From 1872, Burrows studied briefly as a non-collegiate student at the University of Cambridge, but did not take a degree. He worked as a civil servant for the Inland Revenue, including in Norwich, Barnet, Blackburn, and Chatham, a career that lasted until his retirement in 1907.

== Activism ==
Burrows moved to London in 1877, where he joined radical clubs including the National Secular Society. He was a founder member of the Aristotelian Society in 1880, joined the Social and Political Education League and became Vice President of the Manhood Suffrage League. In 1881, with Henry Hyndman, he formed the Democratic Federation, and became its treasurer in 1883.

Burrows supported the Federation's commitment to socialism in 1884, when it was renamed the Social Democratic Federation (SDF). Often writing under the pseudonym C.V., he contributed articles to its newspaper, Justice.

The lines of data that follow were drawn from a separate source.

-- ==== Sys2Proof/Laws/KeepsSystem.lean ====
section
/-!
SUPPORT. What each operation can change and what it keeps: reset, start-up, pair B, the journal, USB, sessions and update. One lemma for each definition, in the order of the
files under Machine/.
-/

set_option Elab.async false

set_option linter.all false

namespace Sys2Proof.Laws

open Sys2Proof Sys2Proof.Machine

variable {S : Piece → Bool} {z : State}

theorem keeps_State_updPd (a1 : State) (a2 : Pd → Pd) (h1 : Keeps S z a1) (w : Sub [.pd] S) : Keeps S z (State.updPd
    a1 a2) := by
  unfold State.updPd
  refine keeps_mk ?_ (w_pd := .inr w.has)
  assumption

theorem keeps_State_pdEv (a1 : State) (a2 : Nat) (a3 : Nat) (a4 : Nat) (a5 : Bytes) (h1 : Keeps S z a1) (w : Sub
    [.irq, .jour] S) : Keeps S z (State.pdEv a1 a2 a3 a4 a5) := by
  unfold State.pdEv
  apply keeps_State_ev (w := w.of)
  assumption

theorem keeps_State_presentRp (a1 : State) (a2 : Nat) (h1 : Keeps S z a1) (w : Sub [.sent] S) : Keeps S z
    (State.presentRp a1 a2) := by
  unfold State.presentRp
  apply keeps_State_send (w := w.of)
  assumption

theorem keeps_State_pdPut (a1 : State) (a2 : PdMsg) (h1 : Keeps S z a1) (w : Sub [.timers, .sent, .pd] S) : Keeps S z
    (State.pdPut a1 a2) := by
  unfold State.pdPut
  extract_lets +onlyGivenNames y1
  have k1 : Keeps S z y1 := by
    unfold y1
    refine keeps_ite ?_ ?_
    · apply keeps_State_presentRp (w := w.of)
      assumption
    · assumption
  clear_value y1
  extract_lets +onlyGivenNames y2
  have k2 : Keeps S z y2 := by
    unfold y2
    apply keeps_State_start (w := w.of)
    apply keeps_State_send (w := w.of)
    assumption
  clear_value y2
  extract_lets +onlyGivenNames y3
  have k3 : Keeps S z y3 := by
    unfold y3
    refine keeps_ite ?_ ?_
    · apply keeps_State_start (w := w.of)
      assumption
    · assumption
  clear_value y3
  apply keeps_State_updPd (w := w.of)
  assumption

theorem keeps_State_pdSend (a1 : State) (a2 : PdMsg) (h1 : Keeps S z a1) (w : Sub [.timers, .sent, .pd] S) : Keeps S z
    (State.pdSend a1 a2) := by
  unfold State.pdSend
  refine keeps_ite ?_ ?_
  · apply keeps_State_updPd (w := w.of)
    assumption
  · apply keeps_State_pdPut (w := w.of)
    assumption

theorem keeps_State_pdLater (a1 : State) (a2 : PdMsg) (h1 : Keeps S z a1) (w : Sub [.pd] S) : Keeps S z (State.pdLater
    a1 a2) := by
  unfold State.pdLater
  apply keeps_State_updPd (w := w.of)
  assumption

theorem keeps_State_pdAsk (a1 : State) (a2 : PdMsg) (h1 : Keeps S z a1) (w : Sub [.timers, .sent, .pd] S) : Keeps S z
    (State.pdAsk a1 a2) := by
  unfold State.pdAsk
  refine keeps_ite ?_ ?_
  · apply keeps_State_pdLater (w := w.of)
    assumption
  · apply keeps_State_pdSend (w := w.of)
    assumption

theorem keeps_State_readyRp (a1 : State) (h1 : Keeps S z a1) (w : Sub [.sent] S) : Keeps S z (State.readyRp a1) := by
  unfold State.readyRp
  refine keeps_ite ?_ ?_
  · apply keeps_State_presentRp (w := w.of)
    assumption
  · assumption

theorem keeps_State_pdDone (a1 : State) (a2 : Nat) (a3 : Nat) (h1 : Keeps S z a1) (w : Sub [.objs, .irq, .jour] S) :
    Keeps S z (State.pdDone a1 a2 a3) := by
  unfold State.pdDone
  refine keeps_ite ?_ ?_
  · extract_lets +onlyGivenNames y1
    have k1 : Keeps S z y1 := by
      unfold y1
      refine keeps_ite ?_ ?_
      · apply keeps_State_cmdCommit (w := w.of)
        assumption
      · apply keeps_State_cmdFail (w := w.of)
        assumption
    clear_value y1
    apply keeps_State_pdEv (w := w.of)
    assumption
  · assumption

theorem keeps_State_pdEndAny (a1 : State) (a2 : Nat) (h1 : Keeps S z a1) (w : Sub [.objs, .irq, .jour] S) : Keeps S z
    (State.pdEndAny a1 a2) := by
  unfold State.pdEndAny
  apply keeps_forAll
  · intro x1
    intro x2
    intro k3
    apply keeps_State_pdDone (w := w.of)
    assumption
  · assumption

theorem keeps_State_sendCaps (a1 : State) (h1 : Keeps S z a1) (w : Sub [.timers, .irq, .jour, .sent, .pd] S) : Keeps S
    z (State.sendCaps a1) := by
  unfold State.sendCaps
  extract_lets +onlyGivenNames y1
  have k1 : Keeps S z y1 := by
    unfold y1
    apply keeps_forAll
    · intro x2
      intro x3
      intro k4
      apply keeps_onlyIf
      · intro x5
        intro k6
        apply keeps_State_pdEv (w := w.of)
        assumption
      · assumption
    · assumption
  clear_value y1
  extract_lets +onlyGivenNames y7
  have k7 : Keeps S z y7 := by
    unfold y7
    refine keeps_ite ?_ ?_
    · apply keeps_State_presentRp (w := w.of)
      assumption
    · assumption
  clear_value y7
  extract_lets +onlyGivenNames y8
  clear_value y8
  apply keeps_State_pdSend (w := w.of)
  apply keeps_State_updPd (w := w.of)
  assumption
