theorem keeps_State_svcEffect (a1 : State) (a2 : Bytes) (h1 : Keeps S z a1) (w : Sub [.objs, .irq, .jour, .sent, .svc]
    S) : Keeps S z (State.svcEffect a1 a2) := by
  unfold State.svcEffect
  extract_lets +onlyGivenNames y1
  clear_value y1
  extract_lets +onlyGivenNames y2
  clear_value y2
  extract_lets +onlyGivenNames y3
  clear_value y3
  extract_lets +onlyGivenNames y4
  clear_value y4
  refine keeps_ite ?_ ?_
  · apply keeps_State_svcAddress (w := w.of)
    assumption
  · refine keeps_ite ?_ ?_
    · apply keeps_State_svcConfigure (w := w.of)
      assumption
    · refine keeps_ite ?_ ?_
      · apply keeps_State_updSvc (w := w.of)
        assumption
      · refine keeps_ite ?_ ?_
        · apply keeps_State_svcTest (w := w.of)
          assumption
        · refine keeps_ite ?_ ?_
          · apply keeps_State_svcInterface (w := w.of)
            assumption
          · refine keeps_ite ?_ ?_
            · apply keeps_State_svcHalt (w := w.of)
              assumption
            · refine keeps_ite ?_ ?_
              · apply keeps_State_setAll (w := w.of)
                assumption
              · refine keeps_ite ?_ ?_
                · extract_lets +onlyGivenNames y5
                  have k5 : Keeps S z y5 := by
                    unfold y5
                    apply keeps_State_set (w := w.of)
                    assumption
                  clear_value y5
                  refine keeps_ite ?_ ?_
                  · apply keeps_State_ev (w := w.of)
                    apply keeps_State_set (w := w.of)
                    apply keeps_State_cmdFail (w := w.of)
                    assumption
                  · assumption
                · assumption

theorem keeps_execSvcStatusStageComplete (a1 : State) (h1 : Keeps S z a1) (w : Sub [.objs, .irq, .jour, .sent, .svc]
    S) : KeepsA S z (execSvcStatusStageComplete a1) := by
  unfold execSvcStatusStageComplete
  refine keeps_next ?_
  split
  · extract_lets +onlyGivenNames y1
    have k1 : Keeps S z y1 := by
      unfold y1
      apply keeps_State_updSvc (w := w.of)
      assumption
    clear_value y1
    refine keeps_ite ?_ ?_
    · assumption
    · apply keeps_State_svcEffect (w := w.of)
      assumption
  · assumption

theorem keeps_execSvcSetAddress (a1 : Nat) (a2 : State) (h2 : Keeps S z a2) (w : Sub [.objs, .irq, .jour, .svc] S) :
    KeepsA S z (execSvcSetAddress a1 a2) := by
  unfold execSvcSetAddress
  refine keeps_next ?_
  apply keeps_State_svcAddress (w := w.of)
  apply keeps_State_updSvc (w := w.of)
  assumption

theorem keeps_execSvcSetConfiguration (a1 : Nat) (a2 : State) (h2 : Keeps S z a2) (w : Sub [.objs, .irq, .jour, .svc]
    S) : KeepsA S z (execSvcSetConfiguration a1 a2) := by
  unfold execSvcSetConfiguration
  refine keeps_next ?_
  apply keeps_State_svcConfigure (w := w.of)
  apply keeps_State_updSvc (w := w.of)
  assumption

theorem keeps_execSvcSetInterface (a1 : Nat) (a2 : Nat) (a3 : State) (h3 : Keeps S z a3) (w : Sub [.objs, .irq, .svc]
    S) : KeepsA S z (execSvcSetInterface a1 a2 a3) := by
  unfold execSvcSetInterface
  refine keeps_next ?_
  apply keeps_State_svcInterface (w := w.of)
  apply keeps_State_updSvc (w := w.of)
  assumption

theorem keeps_execSvcSetEndpointHalt (a1 : Nat) (a2 : Bool) (a3 : State) (h3 : Keeps S z a3) (w : Sub [.objs, .irq,
    .svc] S) : KeepsA S z (execSvcSetEndpointHalt a1 a2 a3) := by
  unfold execSvcSetEndpointHalt
  apply keeps_onUnit
  apply keeps_State_svcHalt (w := w.of)
  apply keeps_State_updSvc (w := w.of)
  assumption

theorem keeps_execSvcClearEndpointHalt (a1 : Nat) (a2 : Bool) (a3 : State) (h3 : Keeps S z a3) (w : Sub [.objs, .irq,
    .svc] S) : KeepsA S z (execSvcClearEndpointHalt a1 a2 a3) := by
  unfold execSvcClearEndpointHalt
  apply keeps_onUnit
  apply keeps_State_svcHalt (w := w.of)
  apply keeps_State_updSvc (w := w.of)
  assumption

theorem keeps_State_svcStore (a1 : State) (a2 : Nat) (a3 : Bytes) (h1 : Keeps S z a1) (w : Sub [.irq, .svc] S) : Keeps
    S z (State.svcStore a1 a2 a3) := by
  unfold State.svcStore
  refine keeps_ite ?_ ?_
  · assumption
  · refine keeps_ite ?_ ?_
    · refine keeps_ite ?_ ?_
      · apply keeps_State_updSvc (w := w.of)
        assumption
      · apply keeps_State_updSvc (w := w.of)
        assumption
    · apply keeps_State_raise (w := w.of)
      apply keeps_State_nextTurn (w := w.of)
      apply keeps_State_setSvcBuf (w := w.of)
      assumption

theorem keeps_execSvcOutPacket (a1 : Nat) (a2 : Nat) (a3 : Bytes) (a4 : State) (h4 : Keeps S z a4) (w : Sub [.objs,
    .irq, .sent, .svc] S) : KeepsA S z (execSvcOutPacket a1 a2 a3 a4) := by
  unfold execSvcOutPacket
  apply keeps_onUnit
  refine keeps_ite ?_ ?_
  · assumption
  · extract_lets +onlyGivenNames y1
    clear_value y1
    refine keeps_ite ?_ ?_
    · refine keeps_ite ?_ ?_
      · apply keeps_State_svcStore (w := w.of)
        assumption
      · assumption
    · refine keeps_ite ?_ ?_
      · apply keeps_State_send (w := w.of)
        assumption
      · refine keeps_ite ?_ ?_
        · apply keeps_State_send (w := w.of)
          assumption
        · refine keeps_ite ?_ ?_
          · extract_lets +onlyGivenNames y2
            have k2 : Keeps S z y2 := by
              unfold y2
              apply keeps_State_send (w := w.of)
              apply keeps_State_set (w := w.of)
              assumption
            clear_value y2
            apply keeps_State_svcStore (w := w.of)
            assumption
          · apply keeps_State_send (w := w.of)
            assumption

theorem keeps_State_svcSent (a1 : State) (a2 : Nat) (h1 : Keeps S z a1) (w : Sub [.irq, .svc] S) : Keeps S z
    (State.svcSent a1 a2) := by
  unfold State.svcSent
  refine keeps_ite ?_ ?_
  · apply keeps_State_updSvc (w := w.of)
    assumption
  · apply keeps_State_raise (w := w.of)
    apply keeps_State_nextTurn (w := w.of)
    apply keeps_State_setSvcBuf (w := w.of)
    assumption

theorem keeps_execSvcInToken (a1 : Nat) (a2 : Bool) (a3 : State) (h3 : Keeps S z a3) (w : Sub [.objs, .irq, .sent,
    .svc] S) : KeepsA S z (execSvcInToken a1 a2 a3) := by
  unfold execSvcInToken
  apply keeps_onUnit
  refine keeps_ite ?_ ?_
  · assumption
  · extract_lets +onlyGivenNames y1
    clear_value y1
    refine keeps_ite ?_ ?_
    · apply keeps_State_send (w := w.of)
      assumption
    · split
      · refine keeps_ite ?_ ?_
        · apply keeps_State_send (w := w.of)
          assumption
        · apply keeps_State_send (w := w.of)
          assumption
      · extract_lets +onlyGivenNames y2
        have k2 : Keeps S z y2 := by
          unfold y2
          apply keeps_State_send (w := w.of)
          assumption
        clear_value y2
        refine keeps_ite ?_ ?_
        · apply keeps_State_svcSent (w := w.of)
          assumption
        · refine keeps_ite ?_ ?_
          · apply keeps_State_svcSent (w := w.of)
            apply keeps_State_set (w := w.of)
            assumption
          · assumption

theorem keeps_execSvcSuspendDetected (a1 : State) (h1 : Keeps S z a1) (w : Sub [.objs, .irq, .jour, .svc] S) : KeepsA
    S z (execSvcSuspendDetected a1) := by
  unfold execSvcSuspendDetected
  refine keeps_next ?_
  refine keeps_ite ?_ ?_
  · apply keeps_State_svcGo (w := w.of)
    apply keeps_State_updSvc (w := w.of)
    assumption
  · assumption

theorem keeps_execSvcHostResume (a1 : State) (h1 : Keeps S z a1) (w : Sub [.objs, .irq, .jour] S) : KeepsA S z
    (execSvcHostResume a1) := by
  unfold execSvcHostResume
  refine keeps_next ?_
  refine keeps_ite ?_ ?_
  · apply keeps_State_svcGo (w := w.of)
    assumption
  · assumption

theorem keeps_execSvcRemoteWake (a1 : Path) (a2 : Bool) (a3 : State) (h3 : Keeps S z a3) (w : Sub [.objs, .sessions,
    .cmds, .irq, .jour, .sent] S) : KeepsA S z (execSvcRemoteWake a1 a2 a3) := by
  unfold execSvcRemoteWake
  apply keeps_onPath
  · assumption
  · apply keeps_State_command (w := w.of)
    · assumption
    · intro x1
      intro k2
      extract_lets +onlyGivenNames y3
      have k3 : Keeps S z y3 := by
        unfold y3
        refine keeps_ite ?_ ?_
        · apply keeps_State_cmdFail (w := w.of)
          assumption
        · apply keeps_State_cmdCommit (w := w.of)
          apply keeps_State_send (w := w.of)
          assumption
      clear_value y3
      apply keeps_State_raise (w := w.of)
      assumption

theorem keeps_execSvcDeviceEnableWrite (a1 : Path) (a2 : Nat) (a3 : State) (h3 : Keeps S z a3) (w : Sub [.objs,
    .sessions, .irq, .jour, .svc] S) : KeepsA S z (execSvcDeviceEnableWrite a1 a2 a3) := by
  unfold execSvcDeviceEnableWrite
  apply keeps_onPath
  · assumption
  · apply keeps_State_writeNum (w := w.of)
    · assumption
    · intro x1
      intro k2
      extract_lets +onlyGivenNames y3
      have k3 : Keeps S z y3 := by
        unfold y3
        apply keeps_State_set (w := w.of)
        assumption
      clear_value y3
      refine keeps_ite ?_ ?_
      · apply keeps_State_takePlan (w := w.of)
        assumption
      · assumption

theorem keeps_execIrigFrameReceived (a1 : Nat) (a2 : Irig) (a3 : State) (h3 : Keeps S z a3) (w : Sub [.objs, .station,
    .freeCount, .irq, .jour, .rates, .scheds, .time, .pl] S) : KeepsA S z (execIrigFrameReceived a1 a2 a3) := by
  unfold execIrigFrameReceived
  apply keeps_onPort
  · assumption
  · extract_lets +onlyGivenNames y1
    clear_value y1
    refine keeps_ite ?_ ?_
    · assumption
    · refine keeps_ite ?_ ?_
      · extract_lets +onlyGivenNames y2
        have k2 : Keeps S z y2 := by
          unfold y2
          apply keeps_State_inputErrors (w := w.of)
          apply keeps_State_count (w := w.of)
          assumption
        clear_value y2
        refine keeps_ite ?_ ?_
        · apply keeps_State_updTime (w := w.of)
          assumption
        · assumption
      · extract_lets +onlyGivenNames y3
        clear_value y3
        extract_lets +onlyGivenNames y4
        have k4 : Keeps S z y4 := by
          unfold y4
          apply keeps_State_updTime (w := w.of)
          assumption
        clear_value y4
        refine keeps_ite ?_ ?_
        · assumption
        · refine keeps_ite ?_ ?_
          · apply keeps_State_sourceLost (w := w.of)
            assumption
          · extract_lets +onlyGivenNames y5
            clear_value y5
            extract_lets +onlyGivenNames y6
            have k6 : Keeps S z y6 := by
              unfold y6
              refine keeps_ite ?_ ?_
              · apply keeps_State_set (w := w.of)
                assumption
              · assumption
            clear_value y6
            apply keeps_State_sample (w := w.of)
            assumption

theorem keeps_execPpsInEdge (a1 : Bool) (a2 : State) (h2 : Keeps S z a2) (w : Sub [.objs, .station, .freeCount, .irq,
    .jour, .rates, .scheds, .time, .pl] S) : KeepsA S z (execPpsInEdge a1 a2) := by
  unfold execPpsInEdge
  refine keeps_next ?_
  refine keeps_ite ?_ ?_
  · apply keeps_State_sample (w := w.of)
    assumption
  · assumption

theorem keeps_execPpsOutSecond (a1 : State) (h1 : Keeps S z a1) (w : Sub [.sent, .time] S) : KeepsA S z
    (execPpsOutSecond a1) := by
  unfold execPpsOutSecond
  refine keeps_next ?_
  refine keeps_ite ?_ ?_
  · apply keeps_State_send (w := w.of)
    apply keeps_State_updTime (w := w.of)
    assumption
  · assumption

theorem keeps_execPpsOutWidthEnd (a1 : State) (h1 : Keeps S z a1) (w : Sub [.sent, .time] S) : KeepsA S z
    (execPpsOutWidthEnd a1) := by
  unfold execPpsOutWidthEnd
  refine keeps_next ?_
  refine keeps_ite ?_ ?_
  · apply keeps_State_send (w := w.of)
    apply keeps_State_updTime (w := w.of)
    assumption
  · assumption

theorem keeps_execTimeSourceLost (a1 : State) (h1 : Keeps S z a1) (w : Sub [.objs, .irq, .jour, .rates, .time] S) :
    KeepsA S z (execTimeSourceLost a1) := by
  unfold execTimeSourceLost
  refine keeps_next ?_
  refine keeps_ite ?_ ?_
  · extract_lets +onlyGivenNames y1
    have k1 : Keeps S z y1 := by
      unfold y1
      refine keeps_ite ?_ ?_
      · apply keeps_State_inputErrors (w := w.of)
        assumption
      · assumption
    clear_value y1
    apply keeps_State_sourceLost (w := w.of)
    assumption
  · assumption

He represented the group on the executive of the Law and Liberty League.

With Annie Besant—whom he had met through his connection with Bradlaugh and the National Secular Society—Burrows was a key organiser of the Bryant & May matchgirls' strike of 1888, and afterwards became the treasurer of the Union of Women Matchmakers, then the largest women's trade union in England. Burrows actively promoted unionisation among workers, and the success of the matchgirls' strike helped to galvanise the trade union movement. He maintained an active role in the Women's Trade Union League and the Women's Industrial Council until 1917.

Burrows also became a prominent member of South Place Ethical Society, the Rainbow Circle, the Theosophical Society, the International Arbitration and Peace Association and the International Arbitration League. From 1907 until 1922, Burrows was Appointed Lecturer to the South Place Ethical Society, now Conway Hall Ethical Society. Burrows served on the Humanitarian League's Executive Committee. He was a teetotaller, vegetarian, and lifelong pacifist.

Burrows stood for Parliament unsuccessfully in the 1908 Haggerston by-election, and again in Haggerston in 1910. He resigned from the SDF (then the Social Democratic Party) in 1911.

== Death ==
Afflicted by paralysis from 1917, Burrows died at his home in Highbury Park, London on 14 December 1922.